본 논문에서, 우리는 소위 “완전한 컨볼루션 네트워크”라는 보다 우아한 아키텍처를 기반으로 한다[9]. 우리는 이 아키텍처를 수정하고 확장하여 매우 적은 수의 교육 이미지로 작동하고 보다 정확한 세분화를 산출한다. 그림 1을 참조하라. [9]의 주요 아이디어는 풀링 연산자가 업샘플링 연산자로 대체되는 연속적인 계층으로 일반적인 수축 네트워크를 보완하는 것이다. 따라서, 이러한 계층들은 출력의 분해능을 증가시킨다. 로컬리제이션하기 위해 수축 경로의 고해상도 기능이 업샘플링 출력과 결합된다. 연속적인 컨볼루션 레이어는 이 정보를 기반으로 더 정확한 출력을 조립하는 것을 배울 수 있다.

Fig. 2. Overlap-tile strategy for seamless segmentation of arbitrary large images (here segmentation of neuronal structures in EM stacks). Prediction of the segmentation in the yellow area, requires image data within the blue area as input. Missing input data is extrapolated by mirroring

그림 2. 임의의 큰 이미지의 매끄러운 분할을 위한 오버랩 타일 전략(여기서는 전자파 스택의 신경 구조 분할) 노란색 영역의 분할을 예측하려면 파란색 영역 내의 영상 데이터가 입력으로 필요합니다. 누락된 입력 데이터는 미러링을 통해 추정됩니다.

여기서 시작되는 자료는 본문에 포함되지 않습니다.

-- ==== Sys2Proof/Machine/Geometry.lean ====
section
/-! DEFINITION. Sites, dies, stacks and their owners, logical cells, and the places of bytes (R2 to R4, R124, R269). -/

namespace Sys2Proof.Machine

/-- Row and column of a compute die's site (R3). -/
def dieSite (d : Nat) : Nat × Nat := (d / 8, 2 * (d % 8) + d / 8 % 2)

/-- Row and column of a stack's site (R3). -/
def stackSite (k : Nat) : Nat × Nat := (k / 8, 2 * (k % 8) + (1 - k / 8 % 2))

/-- The number of the die or stack at a site (R3). -/
def siteNumber (row col : Nat) : Nat := 8 * row + col / 2

/-- The two owner candidates of a stack, the first first (R4). -/
def candidates (k : Nat) : Nat × Nat :=
  let (row, col) := stackSite k
  (if col = 0 then siteNumber (row - 1) 0 else siteNumber row (col - 1),
    if col = 15 then siteNumber (row + 1) 15 else siteNumber row (col + 1))

/-- Whether a die is an owner candidate of a stack (R4). -/
def isCandidate (d k : Nat) : Bool := decide ((candidates k).1 = d) || decide ((candidates k).2 = d)

/-- The stacks a die is owner candidate for, in ascending order (R4, R125). -/
def stacksOf (d : Nat) : List Nat := (List.range 128).filter fun k => isCandidate d k

/-- The other owner candidate of a stack (R237). -/
def otherCandidate (d k : Nat) : Nat :=
  if (candidates k).1 = d then (candidates k).2 else (candidates k).1

/-- Mesh hops between two dies (R5, R286). -/
def hops (a b : Nat) : Nat :=
  let (ra, ca) := dieSite a
  let (rb, cb) := dieSite b
  (ra - rb) + (rb - ra) + (ca - cb) + (cb - ca)

/-- A stack of the state. -/
def State.stack (s : State) (k : Nat) : Stack := tblGet Stack.reset k s.stackTbl

/-- The state with a stack changed. -/
def State.setStack (s : State) (k : Nat) (x : Stack) : State := { s with stackTbl := tblSet k x s.stackTbl }

/-- The owner of a stack (R4, R305). -/
def State.owner (s : State) (k : Nat) : Nat :=
  if (s.stack k).second then (candidates k).2 else (candidates k).1

/-- A die of the state. -/
def State.die (s : State) (d : Nat) : Die := tblGet Die.reset d s.dies

/-- The state with a die changed. -/
def State.setDie (s : State) (d : Nat) (x : Die) : State := { s with dies := tblSet d x s.dies }

/-- The state with one field of a die changed by `f`. -/
def State.modDie (s : State) (d : Nat) (f : Die → Die) : State := s.setDie d (f (s.die d))

/-- The number of a cell in the state's table: 64·d + p. -/
def cellKey (d p : Nat) : Nat := 64 * d + p

/-- A cell of the state. -/
def State.cell (s : State) (k : Nat) : Cell := tblGet Cell.reset k s.cells

/-- The state with a cell changed. -/
def State.setCell (s : State) (k : Nat) (x : Cell) : State := { s with cells := tblSet k x s.cells }

/-- The state with one field of a cell changed by `f`. -/
def State.modCell (s : State) (k : Nat) (f : Cell → Cell) : State := s.setCell k (f (s.cell k))

/-- The logical die a physical die serves, if any (R124). -/
def State.logicalDie? (s : State) (d : Nat) : Option Nat :=
  (List.range 128).find? fun l => decide (tblGet 255 l s.part.ldie = d)

/-- Logical cells on a physical die (R124): 64, 32 on the last logical die of grade 7840, none without a logical die. -/
def State.cellsOfDie (s : State) (d : Nat) : Nat :=
  match s.logicalDie? d with
  | none => 0
  | some l => if s.part.grade = 8192 then 64 else if l < 122 then 64 else if l = 122 then 32 else 0

/-- The physical cell of a logical cell of a die (R2, R357). -/
def State.physCell (s : State) (d p : Nat) : Nat := tblGet 255 (64 * d + p) s.part.cellmap

/-- A place: a device physical address below 2^47, a host or remote address with bit 47 set, or a hold byte at
2^49 + (64·d + p)·2^19 + offset. -/
def holdLoc (d p off : Nat) : Nat := 2 ^ 49 + cellKey d p * 2 ^ 19 + off

/-- A place in a hold. -/
def isHold (loc : Nat) : Bool := decide (2 ^ 49 ≤ loc)

/-- A place in host or remote memory (R269). -/
def isRemote (loc : Nat) : Bool := decide (loc / 2 ^ 47 % 2 = 1) && !isHold loc

/-- A place in die-control space (R362). -/
def isControl (loc : Nat) : Bool := !isHold loc && !isRemote loc && decide (loc / 2 ^ 46 % 2 = 1)

/-- A place outside the panel's memory, whose accesses are requests that are answered (R362, R386). -/
def isFar (loc : Nat) : Bool := isRemote loc || isControl loc

/-- A mailbox byte (R216). -/
def isMailbox (loc : Nat) : Bool := !isHold loc && !isFar loc && decide (loc / 2 ^ 42 % 2 = 1)

/-- The stack of a device physical address (R269). -/
def stackOf (pa : Nat) : Nat := pa / 2 ^ 35 % 128

/-- The device frame of a device physical address (R367). -/
def frameOf (pa : Nat) : Nat := pa / 2 ^ 28 % 2 ^ 14

/-- The mailbox byte a device address reaches (R216). -/
def mailboxKey (pa : Nat) : Nat := stackOf pa * 2 ^ 22 + pa % 2 ^ 22

/-- The bank of a device byte under the frame map's interleave (R367). -/
def bankOf (resident : Bool) (pa : Nat) : Nat :=
  if resident then pa / 2 ^ 26 % 2 ^ 9 else pa / 2 ^ 10 % 2 ^ 9

/-- The row of a device byte (R367). -/
def rowOf (resident : Bool) (pa : Nat) : Nat :=
  if resident then pa / 2 ^ 10 % 2 ^ 16 else pa / 2 ^ 19 % 2 ^ 16

/-- The frame-map byte of a frame as a die holds it (R367). -/
def State.frameResident (s : State) (d frame : Nat) : Bool :=
  (tblGet (0 : BitVec 8) frame (s.die d).fmap).getLsbD 0

/-- The DRAM cell of a device byte: stack, bank, row and byte of its row, as its home's frame map places it (R367). Bytes
of a striped and of a bank-resident frame may share a cell. -/
def State.dramKey (s : State) (pa : Nat) : Nat :=
  let r := s.frameResident (s.owner (stackOf pa)) (frameOf pa)
  stackOf pa * 2 ^ 35 + bankOf r pa * 2 ^ 26 + rowOf r pa * 2 ^ 10 + pa % 2 ^ 10

/-- A byte of DRAM by its device address. -/
def State.dramByte (s : State) (pa : Nat) : Byte := memRead s.dram (s.dramKey pa)

/-- Bytes of DRAM written from a device address on. -/
def State.setDram (s : State) (pa : Nat) : List Byte → State
  | [] => s
  | b :: bs => { s with dram := memWrite (s.dramKey pa) b s.dram }.setDram (pa + 1) bs

/-- A byte of a home copy: the home die cache's byte, else DRAM's (R271). -/
def State.homeByte (s : State) (pa : Nat) : Byte :=
  match tblGet? pa s.homeCache with
  | some b => b
  | none => s.dramByte pa

/-- A byte at its coherence point: a hold, a mailbox row, or the home copy (R272, R274). -/
def State.locByte (s : State) (loc : Nat) : Byte :=
  if isHold loc then memRead s.hold (loc - 2 ^ 49)
  else if isMailbox loc then memRead s.mailbox (mailboxKey loc)
  else s.homeByte loc

/-- A byte written at its coherence point. -/
def State.setLocByte (s : State) (loc : Nat) (b : Byte) : State :=
  if isHold loc then { s with hold := memWrite (loc - 2 ^ 49) b s.hold }
  else if isMailbox loc then { s with mailbox := memWrite (mailboxKey loc) b s.mailbox }
  else { s with homeCache := tblSet loc b s.homeCache }

/-- `n` bytes at their coherence point. -/
def State.locBytes (s : State) (loc n : Nat) : List Byte := (List.range n).map fun i => s.locByte (loc + i)

/-- Masked bytes written at their coherence point, in ascending order. -/
def State.setLocBytes (s : State) (loc : Nat) : List (Byte × Byte) → State
  | [] => s
  | (x, k) :: bs => (s.setLocByte loc (mergeByte (s.locByte loc) x k)).setLocBytes (loc + 1) bs

/-- HEAT, in which the stacks do no access (R350). -/
def State.inHeat (s : State) : Bool := decide (s.boot.stage = 3)

/-- The wait of an access at home: a stack in lockage (R306, R307), or a group of banks in retraining (R410). -/
def State.homeWait (s : State) (d pa : Nat) : Option Wait :=
  let k := stackOf pa
  let x := s.stack k
  if x.lock.isSome then some (.lockage k)
  else if x.retrain.isEmpty then none
  else
    let g := bankOf (s.frameResident d (frameOf pa)) pa / 8
    if !isMailbox pa && x.retrain.contains g then some (.retrain k g) else none

/-- The frame of a device address is sealed (R373); mailbox rows are never sealed. -/
def State.sealedAt (s : State) (pa : Nat) : Bool :=
  !isMailbox pa && (s.die (s.owner (stackOf pa))).sealt.getLsbD (frameOf pa)

/-- Bytes that the hardware writes at home of itself; a sealed frame refuses those that lie in it (R373; log 34). -/
def State.putUnsealed (s : State) (loc : Nat) (bs : List Byte) : State :=
  let n := 2 ^ 28 - loc % 2 ^ 28
  let s := if s.sealedAt loc then s else s.setLocBytes loc (whole (bs.take n))
  if bs.length ≤ n || s.sealedAt (loc + n) then s else s.setLocBytes (loc + n) (whole (bs.drop n))

/-- The home of a device address is held (R307, R410). -/
def State.heldAt (s : State) (pa : Nat) : Bool := (s.homeWait (s.owner (stackOf pa)) pa).isSome

/-- The home of some byte of a device range may be held: a stack it lies in has a lockage or a retraining. -/
def State.rangeHeld (s : State) (lo n : Nat) : Bool :=
  (List.range (stackOf (lo + n - 1) + 1 - stackOf lo)).any fun i =>
    (s.stack (stackOf lo + i)).lock.isSome || !(s.stack (stackOf lo + i)).retrain.isEmpty

end Sys2Proof.Machine
end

One important modification in our architecture is that in the upsampling part we have also a large number of feature channels, which allow the network to propagate context information to higher resolution layers. As a consequence, the expansive path is more or less symmetric to the contracting path, and yields a u-shaped architecture. The network does not have any fully connected layers and only uses the valid part of each convolution, i.e., the segmentation map only contains the pixels, for which the full context is available in the input image. This strategy allows the seamless segmentation of arbitrarily large images by an overlap-tile strategy (see Figure 2). To predict the pixels in the border region of the image, the missing context is extrapolated by mirroring the input image. This tiling strategy is important to apply the network to large images, since otherwise the resolution would be limited by the GPU memory.

우리 아키텍처의 한 가지 중요한 수정은 업샘플링 부분에는 네트워크가 컨텍스트 정보를 고해상도 계층으로 전파할 수 있는 많은 기능 채널도 있다는 것이다. 결과적으로, 확장 경로는 수축 경로와 다소 대칭적이며, u자형 구조를 산출한다. 네트워크는 완전히 연결된 레이어가 없으며 각 컨볼루션의 유효한 부분만 사용한다. 즉, 분할 맵은 입력 영상에서 전체 컨텍스트를 사용할 수 있는 픽셀만 포함한다. 이 전략을 사용하면 오버랩 타일 전략을 통해 임의의 큰 이미지를 원활하게 분할할 수 있습니다(그림 2 참조). 이미지의 경계 영역에 있는 픽셀을 예측하기 위해 입력 이미지를 미러링하여 누락된 컨텍스트를 추정합니다. 이 타일링 전략은 네트워크를 큰 이미지에 적용하는 데 중요하다. 그렇지 않으면 GPU 메모리에 의해 해상도가 제한되기 때문이다.

As for our tasks there is very little training data available, we use excessive data augmentation by applying elastic deformations to the available training images. This allows the network to learn invariance to such deformations, without the need to see these transformations in the annotated image corpus. This is particularly important in biomedical segmentation, since deformation used to be the most common variation in tissue and realistic deformations can be simulated efficiently. The value of data augmentation for learning invariance has been shown in Dosovitskiy et al. [2] in the scope of unsupervised feature learning.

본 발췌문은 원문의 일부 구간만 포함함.